TASK TO COMPLETE:
Stop after the line containing "dutySel : Phase": print each line exactly from the first line of the listing up to that point.
════════
-- ==== Sys2Proof/Machine/Ops.lean ====
section
/-! DEFINITION. The operations the meanings share: responses and the error response, the start of a bit,
the re-derivation of the frame, the advances, the reads of the calendar, the input ports and the outputs. -/

namespace Sys2Proof.Machine

/-- The outputs of the block (R35), the observation of `00_scope.md` R10. -/
structure Outputs where
  dutySel : Phase
  carrierEn : Bool
  rspData : Word
  rspErr : Bool
deriving DecidableEq, Repr

/-- The events of `00_scope.md` R2. -/
inductive Event where
  | reset
  | tick
  | cmd (w : Word)
deriving DecidableEq, Repr

/-- The calendar registers as a read sees them. -/
structure TimeRead where
  min : BitVec 6
  hour : BitVec 5
  day : BitVec 5
  mon : BitVec 4
  year : BitVec 7
  doy : BitVec 9
  leap : Bool
deriving DecidableEq, Repr

/-- The events of one `clk` cycle in their order (R3): RESET alone if `rst`; else the command, then the
tick. -/
def PortSample.events (p : PortSample) : List Event :=
  if p.rst then [.reset]
  else (match p.cmd with
    | some w => [.cmd w]
    | none => []) ++ if p.tick then [.tick] else []

namespace State

/-- The outputs are direct copies of registers (R35). -/
def outputs (s : State) : Outputs :=
  { dutySel := s.phase, carrierEn := s.active, rspData := s.rspData, rspErr := s.rspErr }

/-- The response of a legal command: `RSP_DATA <- data`, `RSP_ERR <- 0` (R32). -/
def respond (data : Word) (s : State) : State := { s with rspData := data, rspErr := false }

/-- `raise CommandError(c)`: `RSP_DATA <- zext_32(c)`, `RSP_ERR <- 1` and nothing else (R77, R200). This is
what stands in the place of taking an exception: no state is saved and there is no return (R208). -/
def commandError (c : Cause) (s : State) : State := { s with rspData := causeWord c, rspErr := true }

/-- `ACTIVE <- b` (R31). -/
def setActive (b : Bool) (s : State) : State := { s with active := b }

/-- A bit of kind `k` begins: `TCNT <- 0`, `PHASE <- LOW`, `CURK <- k` (R30, R102, R121, R140). -/
def beginBit (k : BitKind) (s : State) : State := { s with tcnt := 0, phase := .low, curk := k }

/-- `POS <- p` (R29). -/
def setPos (p : Fin 60) (s : State) : State := { s with pos := p }

/-- The calendar and `UNDEF` written together (R22, R25). -/
def setCalendar (c : Calendar) (undef : Bool) (s : State) : State := { s with cal := c, undef := undef }

/-- `KindAt(i) = FRAME[i]` (R170). -/
def kindAt (i : Fin 60) (s : State) : BitKind := s.frame[i]

/-- `FRAME <- Encode(calendar, DUT1_SIGN)`: with `UNDEF = 0` computed from the calendar (R170); with
`UNDEF = 1` a fresh draw at every non-marker position (R172), which uses up one draw number. -/
def rederive (s : State) : State :=
  if s.undef then { s with frame := drawnFrame (Config.drawFrame s.drawNo), drawNo := s.drawNo + 1 }
  else { s with frame := encodeFrame s.cal s.cfg.dut1Sign }

/-- The calendar part of `AdvanceN(n)`: while `UNDEF = 1` it stays undefined (R184, R185). -/
def advanceCalendar (n : Nat) (s : State) : State :=
  if s.undef then s else s.setCalendar (s.cal.advanceN s.cfg.leapY00 n) false

/-- `AdvanceOneMinute()` of R184, with the frame re-derived. -/
def advanceOneMinute (s : State) : State := (s.advanceCalendar 1).rederive

/-- A read of the calendar registers: draws while `UNDEF = 1` (R25), the registers otherwise. -/
def readTime (s : State) : TimeRead :=
  if s.undef then
    { min := Config.drawMin s.drawNo, hour := Config.drawHour s.drawNo, day := Config.drawDay s.drawNo,
      mon := Config.drawMon s.drawNo, year := Config.drawYear s.drawNo, doy := Config.drawDoy s.drawNo,
      leap := Config.drawLeap s.drawNo }
  else
    { min := s.cal.min, hour := s.cal.hour, day := s.cal.day, mon := s.cal.mon, year := s.cal.year,
      doy := s.cal.doy, leap := s.cal.leap }

/-- The draw number a calendar read uses up (R8: each draw is chosen afresh). -/
def afterRead (s : State) : State := if s.undef then { s with drawNo := s.drawNo + 1 } else s

/-- The inputs still to come replaced by `l`. -/
def setInputs (l : List PortSample) (s : State) : State := { s with inputs := l }

/-- The next event on the input ports, and the state that has taken it: a cycle without event, and an input
list that is used up, give no event (log 2); of a cycle with a command and a tick the tick stays (R3). -/
def takeEvent (s : State) : Option Event × State :=
  match s.inputs with
  | [] => (none, s)
  | p :: rest =>
    match p.events with
    | [] => (none, s.setInputs rest)
    | [ev] => (some ev, s.setInputs rest)
    | ev :: _ => (some ev, s.setInputs ({ p with cmd := none } :: rest))

end State

end Sys2Proof.Machine
end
════════
ANSWER SPACE:
-- ==== Sys2Proof/Machine/Ops.lean ====
section
/-! DEFINITION. The operations the meanings share: responses and the error response, the start of a bit,
the re-derivation of the frame, the advances, the reads of the calendar, the input ports and the outputs. -/

namespace Sys2Proof.Machine

/-- The outputs of the block (R35), the observation of `00_scope.md` R10. -/
structure Outputs where
  dutySel : Phase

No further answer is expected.